STT-RAM-based Hierarchical In-Memory Computing
Dhruv Gajaria, Kevin Antony Gomez, Tosiron Adegbija
TL;DR
This work introduces Hierarchical In-Memory Computing (HiMC), combining relaxed-retention STT-RAM-based PiC at the cache level with non-volatile STT-RAM PiM in main memory to minimize data movement and energy. It shows that PiC can deliver substantial latency and energy benefits for CPU-dependent workloads, while PiM remains advantageous for CPU-independent workloads, and demonstrates that a heterogeneous two-retention cache design can further optimize overall performance. The authors develop an architectural framework including a retention-time monitor, operation chaining, and PiC/PiM management, and provide a Thorough evaluation across eight workloads using validated simulation tools, yielding up to multi-fold speedups and significant area reductions compared to SRAM. The study highlights open research challenges in bit-line computing, compiler/hardware co-design, and data-flow-like architectures, setting path for scalable, energy-efficient in-memory computing in resource-constrained systems.
Abstract
In-memory computing promises to overcome the von Neumann bottleneck in computer systems by performing computations directly within the memory.

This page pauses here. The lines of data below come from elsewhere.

-- ==== Sys2Proof/Tests/Slice0.lean ====
section
/-! SUPPORT. The model's own tests: the smoke test of WellFormed, a word decoded for every command,
small one-step tests whose expected values are the vectors of spec/95_test_vectors.md, and for every
statement with hypotheses a witness that meets them. -/

namespace Sys2Proof.Tests

open Sys2Proof Sys2Proof.Machine

/-! ### Ill-formed terms -/

theorem test_wf_refuses_lat_above : (Instr.gsClassify 32768 0).wf = false := by decide
theorem test_wf_refuses_lon_below : (Instr.gsClassify 0 (-32769)).wf = false := by decide
theorem test_wf_refuses_record_lat : (Instr.tcRecord (-32769) 0).wf = false := by decide
theorem test_wf_refuses_record_lon : (Instr.tcRecord 0 32768).wf = false := by decide
theorem test_wf_accepts_ends : (Instr.tcRecord (-32768) 32767).wf = true := by decide

theorem test_cfg_sample : Config.sample.wf = true := by decide
theorem test_cfg_refuses_odd_cap : ({ Config.sample with cap := 7 } : Config).wf = false := by decide
theorem test_cfg_refuses_no_cap : ({ Config.sample with cap := 0 } : Config).wf = false := by decide
theorem test_cfg_refuses_big_cap :
    ({ Config.sample with cap := 65536 } : Config).wf = false := by decide
theorem test_cfg_refuses_no_pbuf :
    ({ Config.sample with pbufSize := 0 } : Config).wf = false := by decide
theorem test_cfg_refuses_big_pbuf :
    ({ Config.sample with pbufSize := 65537 } : Config).wf = false := by decide
theorem test_cfg_refuses_six_regions :
    ({ Config.sample with regions := sampleRegions.drop 1 } : Config).wf = false := by decide
theorem test_cfg_refuses_maxv : ({ Config.sample with maxv := 5 } : Config).wf = false := by decide
theorem test_cfg_refuses_leadin :
    ({ Config.sample with leadinFlags := 65536 } : Config).wf = false := by decide
theorem test_cfg_refuses_trail :
    ({ Config.sample with trailFlags := 65536 } : Config).wf = false := by decide
theorem test_vertex_refuses_wide : (Vertex.wf ⟨0, 32768⟩) = false := by decide
theorem test_memory_refuses_disorder : Memory.wf [(2, 1#8), (1, 1#8)] = false := by decide
theorem test_memory_refuses_zero_entry : Memory.wf [(1, 0#8)] = false := by decide

/-! ### Decoding: a word written out from R92 and R95 for every command -/

theorem test_decode_nop : decode 0x0000000000#40 = some .nop := by decide
theorem test_decode_crcReset : decode 0x0100000000#40 = some .crcReset := by decide
theorem test_decode_emitByte : decode 0x02000001FF#40 = some (.emitByte 0xFF#8 true) := by decide
theorem test_decode_emitFlag : decode 0x030000FFFE#40 = some (.emitFlag 0xFFFE#16) := by decide
theorem test_decode_emitString :
    decode 0x0412345678#40 = some (.emitString 0x1234#16 0x5678#16) := by decide
theorem test_decode_emitCrc : decode 0x0500000000#40 = some .emitCrc := by decide
theorem test_decode_tmMark : decode 0x1000000000#40 = some .tmMark := by decide
theorem test_decode_tmSpace : decode 0x1100000000#40 = some .tmSpace := by decide
theorem test_decode_gsClassify :
    decode 0x201327E3DF#40 = some (.gsClassify 4903 (-7201)) := by decide
theorem test_decode_tcGet : decode 0x3000000000#40 = some .tcGet := by decide
theorem test_decode_tcPush : decode 0x3100000041#40 = some (.tcPush 0x41#8) := by decide
theorem test_decode_tcStore : decode 0x3200000000#40 = some .tcStore := by decide
theorem test_decode_tcPushpair :
    decode 0x3300004161#40 = some (.tcPushpair 0x41#8 0x61#8) := by decide
theorem test_decode_tcRecord :
    decode 0x3480007FFF#40 = some (.tcRecord (-32768) 32767) := by decide
theorem test_decode_tcRead : decode 0x3500000008#40 = some (.tcRead 8#16) := by decide
theorem test_decode_tcExport : decode 0x36FFF00000#40 = some (.tcExport 0xFFF0#16) := by decide
theorem test_decode_rdreg : decode 0x400000000D#40 = some (.rdreg 0x0D#8) := by decide
theorem test_decode_wrreg : decode 0x4100000533#40 = some (.wrreg 0x05#8 0x33#8) := by decide
theorem test_decode_wrbuf : decode 0x4200FF005A#40 = some (.wrbuf 0x00FF#16 0x5A#8) := by decide
theorem test_decode_rdbuf : decode 0x4300180000#40 = some (.rdbuf 0x0018#16) := by decide

/-- V70: words with a reserved bit set or an unknown opcode are illegal. -/
theorem test_decode_refuses :
    ([0x0000000001#40, 0x0100000001#40, 0x0200000200#40, 0x0300010000#40, 0x0500000001#40,
      0x0600000000#40, 0x1200000000#40, 0x2100000000#40, 0x3100000100#40, 0x3300010000#40,
      0x3500010000#40, 0x3600000001#40, 0x3700000000#40, 0x4000000100#40, 0x4100010000#40,
      0x4200000100#40, 0x4300000001#40, 0x4400000000#40, 0xFF00000000#40,
      0xFFFFFFFFFF#40] : List Word40).all (fun w => (decode w).isNone) = true := by decide

/-- The table row of each command stands under its mnemonic (R95). -/
theorem test_table_mnemonics :
    opcodeTable.map OpcodeRow.mnemonic =
      ["NOP", "CRC_RESET", "EMIT_BYTE", "EMIT_FLAG", "EMIT_STRING", "EMIT_CRC", "TM_MARK",
       "TM_SPACE", "GS_CLASSIFY", "TC_GET", "TC_PUSH", "TC_STORE", "TC_PUSHPAIR", "TC_RECORD",
       "TC_READ", "TC_EXPORT", "RDREG", "WRREG", "WRBUF", "RDBUF"] := by decide

/-! ### One-step tests -/

/-- What a check finds in the state one command gives. -/
def after (r : Host.Outcome State Fault Refusal) (check : State → Bool) : Bool :=
  match r with
  | .next t => check t
  | .fault _ => false
  | .refused _ => false

/-- The state of V20 to V33: from reset but for `ONES` and `POL`. -/
def lineState (ones : BitVec 3) (pol : BitVec 1) : State :=
  { State.reset with ones := ones, pol := pol }

/-- A trail of eight bytes with the given count. -/
def trailState (wc : Half) (w : List Byte) : State :=
  { State.reset with wc := wc, w := arrayOf 8 w }

theorem test_step_illegal :
    after (step (State.reset.withFetchWord 40 0x0600000000))
      (fun t => t.fault == 0x01#8 && t.responses == [0x0100000000#40]) = true := by decide

theorem test_nop : after (exec .nop State.reset) (fun t => t.responses == [0#40]) = true := by decide

theorem test_crcReset :
    after (exec .crcReset { State.reset with crc := 0x0095#16 }) (fun t => t.crc == 0xFFFF#16) =
      true := by decide

/-- V27: the fifth one of a run begun earlier. -/
theorem test_emitByte_stuffed :
    after (exec (.emitByte 0x01#8 false) (lineState 4#3 0#1)) (fun t =>
      t.crc == 0x1E0E#16 && t.ones == 0#3 && t.pol == 0#1 && t.responses == [9#40] &&
      t.symtrace == [.space, .mark, .space, .mark, .space, .mark, .space, .mark, .space]) =
      true := by decide

/-- V24: flag mode with another value than 0x7E. -/
theorem test_emitByte_flag_mode :
    after (exec (.emitByte 0xFF#8 true) (lineState 0#3 0#1)) (fun t =>
      t.crc == 0x00FF#16 && t.ones == 0#3 && t.pol == 0#1 && t.responses == [8#40]) =
      true := by decide

/-- V34: one flag from reset. -/
theorem test_emitFlag :
    after (exec (.emitFlag 1#16) State.reset) (fun t =>
      t.crc == 0x957E#16 && t.ones == 0#3 && t.pol == 0#1 && t.responses == [8#40]) =
      true := by decide

/-- V20, from the second byte of PBUF; and V39b, the empty run one past the end. -/
theorem test_emitString :
    after (exec (.emitString 1#16 1#16) { State.reset with pbuf := [(1, 0xFF#8)] })
      (fun t => t.crc == 0x00FF#16 && t.ones == 3#3 && t.responses == [9#40]) = true := by decide

theorem test_emitString_range :
    after (exec (.emitString 0x0101#16 0#16) State.reset)
      (fun t => t.fault == 0x02#8 && t.responses == [0x0200000000#40]) = true := by decide

/-- V12: the trailer of "A" and the residue, low byte first (P4, step 14). -/
theorem test_emitCrc_crc :
    after (exec .emitCrc { State.reset with crc := 0x5C0A#16 })
      (fun t => t.crc == 0xF0B8#16 && t.responses == [0xA3F5#40]) = true := by
  set_option maxRecDepth 4096 in decide

/-- V45 and V48. -/
theorem test_tmMark :
    after (exec .tmMark State.reset) (fun t =>
      t.txtrace == [.drive 1#1 .tMark, .drive 0#1 .tMark] && t.symtrace == [.mark]) =
      true := by decide

theorem test_tmSpace_carrier :
    after (exec .tmSpace { State.reset with strat := 1#1, lsbHi := 0x33#8, lsbLo := 0x2B#8 })
      (fun t => t.txtrace == [.regWrite 0 0x33#8 .tSpace, .regWrite 0 0x2B#8 .tSpace,
        .regWrite 0 0x33#8 .tSpace, .regWrite 0 0x2B#8 .tSpace]) = true := by decide

/-- V51: just inside and just outside a slanted edge. -/
theorem test_gsClassify_inside :
    after (exec (.gsClassify 3900 (-9500)) State.reset)
      (fun t => t.freq == 145570000#32 && t.responses == [145570000#40]) = true := by decide

theorem test_gsClassify_outside :
    after (exec (.gsClassify 4100 (-9500)) State.reset) (fun t => t.freq == 144390000#32) =
      true := by decide

theorem test_tcGet :
    after (exec .tcGet { State.reset with nvc := 4#16, nvb := arrayOf 8 [0x67#8, 0x3C#8] })
      (fun t => t.wc == 4#16 && t.w == [(0, 0x67#8), (1, 0x3C#8)] && t.responses == [4#40]) =
      true := by decide

/-- R223's example: a push into a full buffer. -/
theorem test_tcPush_full :
    after (exec (.tcPush 0x41#8)
        (trailState 10#16 [0x68#8, 0x51#8, 0x4E#8, 0x4E#8, 0x4F#8, 0x4F#8, 0x21#8, 0x21#8]))
      (fun t => t.wc == 11#16 && t.responses == [11#40] && trail t ==
        [0x51#8, 0x4E#8, 0x4E#8, 0x4F#8, 0x4F#8, 0x21#8, 0x21#8, 0x41#8]) = true := by decide

theorem test_tcStore :
    after (exec .tcStore (trailState 2#16 [0x67#8, 0x3C#8]))
      (fun t => t.nvc == 2#16 && t.nvb == [(0, 0x67#8), (1, 0x3C#8)]) = true := by decide

/-- V61: A, B, A is suppressed. -/
theorem test_tcPushpair_dup :
    after (exec (.tcPushpair 0x41#8 0x61#8) (trailState 4#16 [0x41#8, 0x61#8, 0x42#8, 0x62#8]))
      (fun t => t.wc == 4#16 && t.dup == 1#1 && t.responses == [4#40]) = true := by decide

/-- V63: a pair that would pass 0xFFFF. -/
theorem test_tcPushpair_overflow :
    after (exec (.tcPushpair 9#8 9#8) (trailState 0xFFFE#16 []))
      (fun t => t.fault == 0x10#8 && t.responses == [0x0500000000#40]) = true := by decide

/-- P3, step 2. -/
theorem test_tcRecord :
    after (exec (.tcRecord 4903 (-7201)) State.reset)
      (fun t => t.responses == [0x00673C0002#40] && trail t == [0x67#8, 0x3C#8]) = true := by decide

/-- V67: the coordinate range is checked before the parity. -/
theorem test_tcRecord_priority :
    after (exec (.tcRecord 9001 0) (trailState 3#16 [])) (fun t => t.fault == 0x40#8) =
      true := by decide

theorem test_tcRead :
    after (exec (.tcRead 7#16) (trailState 0#16 [0#8, 0#8, 0#8, 0#8, 0#8, 0#8, 0#8, 0x41#8]))
      (fun t => t.responses == [0x41#40]) = true := by decide

/-- R231's example. -/
theorem test_tcExport :
    after (exec (.tcExport 0x0010#16)
        (trailState 10#16 [0x68#8, 0x51#8, 0x4E#8, 0x4E#8, 0x4F#8, 0x4F#8, 0x21#8, 0x21#8]))
      (fun t => t.responses == [11#40] && t.pbuf.readRun 24 3 == [0x7C#8, 0x21#8, 0x26#8]) =
      true := by decide

/-- V67: the trailer range is checked before the PBUF range. -/
theorem test_tcExport_priority :
    after (exec (.tcExport 0xFFF0#16) (trailState 0xFFFE#16 [])) (fun t => t.fault == 0x20#8) =
      true := by decide

/-- V71. -/
theorem test_rdreg_pbufsz :
    after (exec (.rdreg 0x0D#8) State.reset) (fun t => t.responses == [0x100#40]) = true := by decide

/-- P3, step 8: `FULL` without `DUP`. -/
theorem test_rdreg_status :
    after (exec (.rdreg 0x08#8) (trailState 8#16 [])) (fun t => t.responses == [2#40]) =
      true := by decide

theorem test_wrreg_strat :
    after (exec (.wrreg 0x04#8 1#8) State.reset) (fun t => t.strat == 1#1) = true := by decide

theorem test_wrreg_readonly :
    after (exec (.wrreg 0x07#8 0#8) State.reset)
      (fun t => t.fault == 0x04#8 && t.responses == [0x0300000000#40]) = true := by decide

theorem test_wrbuf :
    after (exec (.wrbuf 0x00FF#16 0x5A#8) State.reset) (fun t => t.pbuf == [(255, 0x5A#8)]) =
      true := by decide

theorem test_rdbuf :
    after (exec (.rdbuf 0x00FF#16) { State.reset with pbuf := [(255, 0x5A#8)] })
      (fun t => t.responses == [0x5A#40]) = true := by decide

/-- V42. -/
theorem test_addrField :
    addrField [0x57#8, 0x49#8, 0x44#8, 0x45#8, 0x32#8] 1 true =
      [0xAE#8, 0x92#8, 0x88#8, 0x8A#8, 0x64#8, 0x40#8, 0x63#8] := by decide

/-! ### Witnesses: concrete inputs that meet the hypotheses of each statement -/

theorem witness_DecodeOfEncodeIsTheCommand : (Instr.gsClassify (-32768) 32767).wf = true := by decide

theorem witness_EncodeOfDecodeIsTheWord : decode 0x0000000000#40 = some .nop := by decide

theorem witness_WordDecodesToItsOneRow :
    Instr.nop.row ∈ opcodeTable ∧
      0x0000000000#40 &&& Instr.nop.row.mask = Instr.nop.row.pattern := by decide

/-- Reset with one thing presented. -/
def presented (e : HostEvent) : State := { State.reset with pending := [e] }

theorem witness_IllegalWordFaults :
    (presented (.command 0x0600000000#40)).pending = .command 0x0600000000#40 :: [] ∧
      ∀ r ∈ opcodeTable, 0x0600000000#40 &&& r.mask ≠ r.pattern := by decide

theorem witness_StepRunsTheDecodedCommand :
    (presented (.command 0x1000000000#40)).pending = .command 0x1000000000#40 :: [] ∧
      decode 0x1000000000#40 = some .tmMark := by decide

theorem witness_StepIdlesWithoutInput : State.reset.pending = [] := rfl

theorem witness_FetchWordRunsNext : (Instr.emitByte 0x7E#8 true).wf = true := by decide

theorem witness_ResetEventGivesResetValues :
    (presented (.reset ⟨1#8, 2#8, 3#16, [4#8], [5#8]⟩)).pending =
      .reset ⟨1#8, 2#8, 3#16, [4#8], [5#8]⟩ :: [] := rfl

theorem witness_LaunchStateHasResetValues :
    State.launch Config.sample ⟨1#8, 2#8, 3#16, [4#8], [5#8]⟩ [6#8] 7#16 =
      State.launch Config.sample ⟨1#8, 2#8, 3#16, [4#8], [5#8]⟩ [6#8] 7#16 := rfl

Previous research has suggested using Spin-Transfer Torque RAM (STT-RAM) for in-memory computing due to its non-volatility, low leakage power, high density, endurance, and commercial viability. This paper explores hierarchical in-memory computing, where different levels of the memory hierarchy are augmented with processing elements to optimize workload execution. The paper investigates processing in memory (PiM) using non-volatile STT-RAM and processing in cache (PiC) using volatile STT-RAM with relaxed retention, which helps mitigate STT-RAM's write latency and energy overheads. We analyze tradeoffs and overheads associated with data movement for PiC versus write overheads for PiM using STT-RAMs for various workloads. We examine workload characteristics, such as computational intensity and CPU-dependent workloads with limited instruction-level parallelism, and their impact on PiC/PiM tradeoffs. Using these workloads, we evaluate computing in STT-RAM versus SRAM at different cache hierarchy levels and explore the potential of heterogeneous STT-RAM cache architectures with various retention times for PiC and CPU-based computing. Our experiments reveal significant advantages of STT-RAM-based PiC over PiM for specific workloads. Finally, we describe open research problems in hierarchical in-memory computing architectures to further enhance this paradigm.